Congratulations! You have now completed the basic implementation of App Attest. With this implementation alone, you can start classifying your incoming server requests as genuine and modified, and incorporate this important fraud signal into your business logic.

But there's more. An attacker may try to work around App Attest by using a single device to create many App Attest keys, and use that device to serve communications between many modified apps and your server. To help detect such behavior, we offer a service called the App Attest Risk Metric Service that provides the approximate number of keys created on a device for your app. Recall that attestKey returns both the attestation and a risk metric receipt. Your server can submit that receipt to the service and redeem it for a new receipt. The new receipt will include the risk metric.

Periodically, you can redeem your latest receipt for updated metrics for that app/device pair.

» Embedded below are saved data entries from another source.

-- ==== Sys2Proof/Machine/Float.lean ====
section
/-! DEFINITION. Binary floating point: formats and values (R213, R214), rounding (R215, R225), exact sums and products (R216),
division and square root, and the comparisons of R219. -/

namespace Sys2Proof.Machine

/-- A format of R213: exponent and fraction widths; `inf` is false for E4M3, which has no infinities. -/
structure Flt where
  eb : Nat
  mb : Nat
  inf : Bool := true
  deriving DecidableEq, Repr

/-- A floating-point value: (−1)^neg × num × 2^exp when finite. -/
inductive FVal where
  | nan
  | inf (neg : Bool)
  | fin (neg : Bool) (num : Nat) (exp : Int)
  deriving DecidableEq, Repr

namespace Flt

def f64 : Flt := { eb := 11, mb := 52 }
def f32 : Flt := { eb := 8, mb := 23 }
def f16 : Flt := { eb := 5, mb := 10 }
def bf16 : Flt := { eb := 8, mb := 7 }
def e4m3 : Flt := { eb := 4, mb := 3, inf := false }
def e5m2 : Flt := { eb := 5, mb := 2 }

def width (F : Flt) : Nat := 1 + F.eb + F.mb
def bias (F : Flt) : Nat := 2 ^ (F.eb - 1) - 1
def signBit (F : Flt) : Nat := 2 ^ (F.eb + F.mb)
/-- Codes of the largest finite magnitude, the infinity and the canonical NaN (R213). -/
def largest (F : Flt) : Nat := if F.inf then (2 ^ F.eb - 1) * 2 ^ F.mb - 1 else 2 ^ (F.eb + F.mb) - 2
def infCode (F : Flt) : Nat := if F.inf then (2 ^ F.eb - 1) * 2 ^ F.mb else 2 ^ (F.eb + F.mb) - 1
def nan (F : Flt) : Nat :=
  if F.inf then (2 ^ F.eb - 1) * 2 ^ F.mb + 2 ^ (F.mb - 1) else 2 ^ (F.eb + F.mb) - 1
/-- Exponent of the smallest quantum. -/
def qmin (F : Flt) : Int := 1 - (F.bias : Int) - F.mb

/-- The format of a type code. -/
def ofTy : Ty → Flt
  | .f64 => f64 | .f16 => f16 | .bf16 => bf16 | .e4m3 => e4m3 | .e5m2 => e5m2 | _ => f32

/-- The value of a code (R214). -/
def dec (F : Flt) (x : Nat) : FVal :=
  let neg := bitsOf x (F.eb + F.mb) 1 = 1
  let e := bitsOf x F.mb F.eb
  let m := bitsOf x 0 F.mb
  if F.inf && e = 2 ^ F.eb - 1 then (if m = 0 then .inf neg else .nan)
  else if !F.inf && e = 2 ^ F.eb - 1 && m = 2 ^ F.mb - 1 then .nan
  else if e = 0 then .fin neg m F.qmin
  else .fin neg (2 ^ F.mb + m) (F.qmin + (e - 1 : Int))

end Flt

/-- 2^k for k that may be negative, as a power where it is not. -/
def pow2 (k : Int) : Nat := 2 ^ k.toNat

/-- floor(log2(num / den)) for positive num and den. -/
def ilog (num den : Nat) : Int :=
  let e : Int := (Nat.log2 num : Int) - Nat.log2 den
  if den * pow2 e ≤ num * pow2 (-e) then e else e - 1

/-- The magnitude above or below: whether a mode takes the upper neighbour, for quotient k, remainder r of B, and sign; `s` is
the 16-bit slice of sr (R215, R225). -/
def roundUp (m : Rnd) (s : Nat) (neg : Bool) (k r B : Nat) : Bool :=
  if r = 0 then false
  else match m with
    | .rne => B < 2 * r || (2 * r = B && k % 2 = 1)
    | .rtz => false
    | .rdn => neg
    | .rup => !neg
    | .sr => 65536 ≤ r * 65536 / B + s

/-- round_M_F of the real (−1)^neg × num/den × 2^exp (R215); `sat` replaces an overflow by the largest value (R223). -/
def Flt.roundQ (F : Flt) (m : Rnd) (s : Nat) (sat : Bool) (neg : Bool) (num den : Nat) (exp : Int) : Nat :=
  let sg := if neg then F.signBit else 0
  if num = 0 then sg
  else
    let e0 := ilog num den + exp
    -- far outside the range only the side matters
    let tiny := e0 < F.qmin - 40
    let huge := (F.bias : Int) + 2 < e0
    let num1 := if tiny || huge then 1 else num
    let den1 := if tiny || huge then 1 else den
    let exp1 := if tiny then F.qmin - 40 else if huge then (F.bias : Int) + 2 else exp
    let e := if tiny then F.qmin - 40 else if huge then (F.bias : Int) + 2 else e0
    let q := if e - F.mb < F.qmin then F.qmin else e - F.mb
    let A := num1 * pow2 (exp1 - q)
    let B := den1 * pow2 (q - exp1)
    let k := A / B
    let k2 := if roundUp m s neg k (A % B) B then k + 1 else k
    let code := (q - F.qmin).toNat * 2 ^ F.mb + k2
    if F.largest < code then
      if sat then sg + F.largest
      else match m with
        | .rtz => sg + F.largest
        | .rdn => if neg then sg + F.infCode else F.largest
        | .rup => if neg then sg + F.largest else F.infCode
        | _ => if F.inf then sg + F.infCode else F.nan
    else sg + code

/-- round_M_F of a value. An infinity stays one, or with `sat` becomes the largest value (R215, R216, R223). -/
def Flt.enc (F : Flt) (m : Rnd) (v : FVal) (s : Nat := 0) (sat : Bool := false) : Nat :=
  let fix (x : Nat) : Nat := if !F.inf && x % F.signBit = F.infCode then F.nan else x
  match v with
  | .nan => F.nan
  | .inf neg => if sat then (if neg then F.signBit else 0) + F.largest else fix ((if neg then F.signBit else 0) + F.infCode)
  | .fin neg n e => fix (F.roundQ m s sat neg n 1 e)

namespace FVal

def isNan : FVal → Bool
  | .nan => true
  | _ => false

def negate : FVal → FVal
  | .nan => .nan
  | .inf n => .inf (!n)
  | .fin n a e => .fin (!n) a e

def abs : FVal → FVal
  | .nan => .nan
  | .inf _ => .inf false
  | .fin _ a e => .fin false a e

/-- The exact product (R216). -/
def mul : FVal → FVal → FVal
  | .nan, _ => .nan
  | _, .nan => .nan
  | .inf n, .inf m => .inf (Bool.xor n m)
  | .inf n, .fin m a _ => if a = 0 then .nan else .inf (Bool.xor n m)
  | .fin n a _, .inf m => if a = 0 then .nan else .inf (Bool.xor n m)
  | .fin n a e, .fin m b f => .fin (Bool.xor n m) (a * b) (e + f)

def isInf (neg : Bool) : FVal → Bool
  | .inf n => n == neg
  | _ => false

/-- The signed magnitude at an exponent not above the value's own. -/
def at_ (e0 : Int) : FVal → Int
  | .fin n a e => let m : Int := (a * pow2 (e - e0) : Nat); if n then -m else m
  | _ => 0

def exp? : FVal → Option Int
  | .fin _ a e => if a = 0 then none else some e
  | _ => none

def isNeg : FVal → Bool
  | .nan => false
  | .inf n => n
  | .fin n _ _ => n

def isZero : FVal → Bool
  | .fin _ a _ => a = 0
  | _ => false

/-- The exact sum of terms, with the sign of an exactly zero sum (R215, R216). -/
def sum (m : Rnd) (ts : List FVal) : FVal :=
  if ts.any isNan then .nan
  else if ts.any (isInf true) && ts.any (isInf false) then .nan
  else if ts.any (isInf true) then .inf true
  else if ts.any (isInf false) then .inf false
  else
    let es := ts.filterMap exp?
    let e0 := es.foldl (fun (a : Int) b => if b < a then b else a) (es.headD 0)
    let v := ts.foldl (fun (a : Int) t => a + t.at_ e0) 0
    if v = 0 then
      let zeros := ts.all isZero
      if zeros && ts.all isNeg then .fin true 0 0
      else if zeros && ts.all (fun t => !t.isNeg) then .fin false 0 0
      else .fin (m == .rdn) 0 0
    else .fin (decide (v < 0)) v.natAbs e0

/-- Scales by a power of two. -/
def scale (k : Int) : FVal → FVal
  | .fin n a e => .fin n a (e + k)
  | v => v

/-- The value is finite and its integral part toward −∞; 0 for others. -/
def floor : FVal → Int
  | .fin n a e =>
    let v : Int := if n then -(a : Int) else a
    if 0 ≤ e then v * (pow2 e : Nat) else v / (pow2 (-e) : Nat)
  | _ => 0

/-- Comparison of finite values and infinities; neither is a NaN. −0 equals +0. -/
def lt : FVal → FVal → Bool
  | .inf n, .inf m => n && !m
  | .inf n, _ => n
  | _, .inf m => !m
  | x, y => match sum .rne [x, y.negate] with
    | .fin n a _ => n && a != 0
    | _ => false

end FVal

/-- An exact integer as a value. -/
def intF (v : Int) : FVal := .fin (decide (v < 0)) v.natAbs 0

/-- Rounds a finite value to an integer (R218, R224, R225). Far exponents are brought near first, which changes no outcome. -/
def roundInt (m : Rnd) (s : Nat) (neg : Bool) (a : Nat) (e : Int) : Int :=
  let k : Nat :=
    if a = 0 then 0
    else if 0 ≤ e then a * pow2 (if e < 2000 then e else 2000)
    else
      let sh := if e < -(Nat.log2 a + 80 : Int) then Nat.log2 a + 80 else (-e).toNat
      let B := 2 ^ sh
      a / B + (if roundUp m s neg (a / B) (a % B) B then 1 else 0)
  if neg then -(k : Int) else k

/-- A quotient rounded once (R221, R228). -/
def Flt.div (F : Flt) (m : Rnd) (a b : FVal) : Nat :=
  match a, b with
  | .nan, _ => F.nan
  | _, .nan => F.nan
  | .inf _, .inf _ => F.nan
  | .inf n, .fin k _ _ => F.enc m (.inf (Bool.xor n k))
  | .fin n _ _, .inf k => F.enc m (.fin (Bool.xor n k) 0 0)
  | .fin n x e, .fin k y f =>
    if y = 0 then (if x = 0 then F.nan else F.enc m (.inf (Bool.xor n k)))
    else F.roundQ m 0 false (Bool.xor n k) x y (e - f)

/-- floor(√x), one bit of the root at a time from bit n − 1. -/
def isqrtGo (x : Nat) : Nat → Nat → Nat
  | 0, r => r
  | n + 1, r => let t := r + 2 ^ n; isqrtGo x n (if t * t ≤ x then t else r)
def isqrt (x : Nat) : Nat := isqrtGo x (Nat.log2 x / 2 + 1) 0

/-- The root of num/den × 2^exp, with 2p bits below the point, doubled, and its last bit set if the root is inexact: rounding
it gives what rounding the root gives. -/
def rootSticky (num den : Nat) (exp : Int) (p : Nat) : Nat × Int :=
  let odd := exp % 2 = 1
  let n1 := if odd then 2 * num else num
  let e1 := if odd then exp - 1 else exp
  let x := n1 * 2 ^ (2 * p) / den
  let r := isqrt x
  let exact := r * r * den = n1 * 2 ^ (2 * p)
  (2 * r + (if exact then 0 else 1), e1 / 2 - p - 1)

/-- √a rounded once (R221, R228). -/
def Flt.sqrt (F : Flt) (m : Rnd) (a : FVal) : Nat :=
  match a with
  | .nan => F.nan
  | .inf n => if n then F.nan else F.infCode
  | .fin n x e =>
    if x = 0 then (if n then F.signBit else 0)
    else if n then F.nan
    else
      let r := rootSticky x 1 e 160
      F.roundQ m 0 false false r.1 1 r.2

/-! ## Selection and inspection (R219) -/

/-- A key that orders codes with −0 below +0. -/
def Flt.key (F : Flt) (x : Nat) : Int :=
  if bitsOf x (F.eb + F.mb) 1 = 1 then -(x % F.signBit : Nat) - 1 else (x % F.signBit : Nat)

def Flt.isNan (F : Flt) (x : Nat) : Bool := (F.dec x).isNan

/-- `fmin` and `fmax` (R219). -/
def Flt.pick (F : Flt) (greater : Bool) (a b : Nat) : Nat :=
  if F.isNan a then (if F.isNan b then F.nan else b)
  else if F.isNan b then a
  else if (F.key a ≤ F.key b) == greater then b else a

/-- `fminp` and `fmaxp` (R219). -/
def Flt.pickP (F : Flt) (greater : Bool) (a b : Nat) : Nat :=
  if F.isNan a || F.isNan b then F.nan else F.pick greater a b

/-- `fcmp` (R219). -/
def Flt.cmp (F : Flt) (cc a b : Nat) : Bool :=
  let x := F.dec a
  let y := F.dec b
  let un := x.isNan || y.isNan
  match cc with
  | 0 => !un && !x.lt y && !y.lt x
  | 1 => un || x.lt y || y.lt x
  | 2 => !un && x.lt y
  | 3 => !un && !y.lt x
  | 4 => !un && y.lt x
  | 5 => !un && !x.lt y
  | 6 => un
  | _ => !un

/-- `fclass` (R219). -/
def Flt.cls (F : Flt) (a : Nat) : Nat :=
  let sub := bitsOf a F.mb F.eb = 0
  match F.dec a with
  | .nan => 2 ^ 8
  | .inf n => if n then 1 else 2 ^ 7
  | .fin n x _ =>
    if x = 0 then (if n then 2 ^ 3 else 2 ^ 4)
    else if sub then (if n then 2 ^ 2 else 2 ^ 5)
    else if n then 2 ^ 1 else 2 ^ 6

/-- Unbiased exponent of a nonzero finite value (R214). -/
def FVal.exponent : FVal → Int
  | .fin _ a e => (Nat.log2 a : Int) + e
  | _ => 0

/-! ## The two-input operations -/

def Flt.add (F : Flt) (m : Rnd) (a b : Nat) : Nat := F.enc m (.sum m [F.dec a, F.dec b])
def Flt.sub (F : Flt) (m : Rnd) (a b : Nat) : Nat := F.enc m (.sum m [F.dec a, (F.dec b).negate])
def Flt.mul (F : Flt) (m : Rnd) (a b : Nat) : Nat := F.enc m ((F.dec a).mul (F.dec b))
/-- Fused multiply-add (R218). -/
def Flt.fma (F : Flt) (m : Rnd) (negc : Bool) (a b c : Nat) : Nat :=
  F.enc m (.sum m [(F.dec a).mul (F.dec b), if negc then (F.dec c).negate else F.dec c])

/-- Two-sum (R220): the rounded sum and its exact error. -/
def Flt.add2 (F : Flt) (a b : Nat) : Nat × Nat :=
  let s := F.add .rne a b
  match F.dec s with
  | .fin _ _ _ =>
    match FVal.sum .rne [F.dec a, F.dec b, (F.dec s).negate] with
    | .fin n x e => (s, if x = 0 then 0 else F.enc .rne (.fin n x e))
    | _ => (s, 0)
  | _ => (s, 0)

/-- `frnd` (R218). -/
def Flt.rnd (F : Flt) (m : Rnd) (a : Nat) : Nat :=
  match F.dec a with
  | .nan => F.nan
  | .inf n => F.enc m (.inf n)
  | .fin n x e => F.enc .rne (.fin n (roundInt m 0 n x e).natAbs 0)

/-- `ffract` (R218). For ±0 the difference is +0 (log 40). -/
def Flt.fract (F : Flt) (a : Nat) : Nat :=
  match F.dec a with
  | .fin n x e =>
    if x = 0 then 0
    else
      let fl := FVal.floor (.fin n x e)
      F.enc .rtz (.sum .rtz [.fin n x e, .fin (decide (0 ≤ fl)) fl.natAbs 0])
  | _ => F.nan

/-- `fscale` (R218): b is clamped where nothing changes. -/
def Flt.scaleBy (F : Flt) (m : Rnd) (a : Nat) (b : Int) : Nat := F.enc m ((F.dec a).scale b)

/-- `fsign` (R218). -/
def Flt.sign (F : Flt) (a : Nat) : Nat :=
  match F.dec a with
  | .nan => F.nan
  | .inf n => F.enc .rne (.fin n 1 0)
  | .fin n x _ => if x = 0 then a % 2 ^ F.width else F.enc .rne (.fin n 1 0)

/-- `fabsdiff` (R218). -/
def Flt.absdiff (F : Flt) (m : Rnd) (a b : Nat) : Nat :=
  match FVal.sum .rne [F.dec a, (F.dec b).negate] with
  | .nan => F.nan
  | .inf _ => F.enc m (.inf false)
  | .fin _ x e => F.enc m (.fin false x e)

/-- `fgetexp` and `fgetman` (R219). -/
def Flt.getexp (F : Flt) (a : Nat) : Nat :=
  match F.dec a with
  | .fin n x e => if x = 0 then 0x80000000 else truncN 32 (FVal.exponent (.fin n x e))
  | _ => 0x7FFFFFFF
def Flt.getman (F : Flt) (a : Nat) : Nat :=
  match F.dec a with
  | .nan => F.nan
  | .inf _ => a
  | .fin n x e => if x = 0 then a else F.enc .rne (.fin n x (e - FVal.exponent (.fin n x e)))

end Sys2Proof.Machine
end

Here is a high-level view of the receipt structure. It is a PKCS7 container. For full details, see "Assessing Fraud Risk" in the DeviceCheck Framework documentation.

App Clips is an exciting feature in iOS. We've added App Attest support to App Clips in iOS 15. To support a seamless upgrade from App Clip to full app, the App Clip and full app share the same app identity in the App Attest context. Make sure to keep this in mind when you verify the app identity on your server side.

When App Clips are manually removed or expire, their keys will be invalidated, just like when your full app is uninstalled.

OK, that's it for App Clips. Now, remember these key points for success with App Attest. Validate on server, not on-device. The app may be modified to disable your validation code.

Incorporate a one-time server challenge in your flow to prevent network replay attacks.

Handle failure scenarios, such as isSupported returning false, being throttled during ramp up, or general network failures. Incorporate failures as signals in your risk assessment.

App Attest and DeviceCheck provide the information that you can integrate into your overall fraud assessment. Use DeviceCheck to mitigate fraud on promotional offerings.

Take advantage of App Attest to help you detect modified versions of your app, protecting your content and your user experience. Thanks for watching! I'm looking forward to seeing your apps protected by App Attest and DeviceCheck. Peace!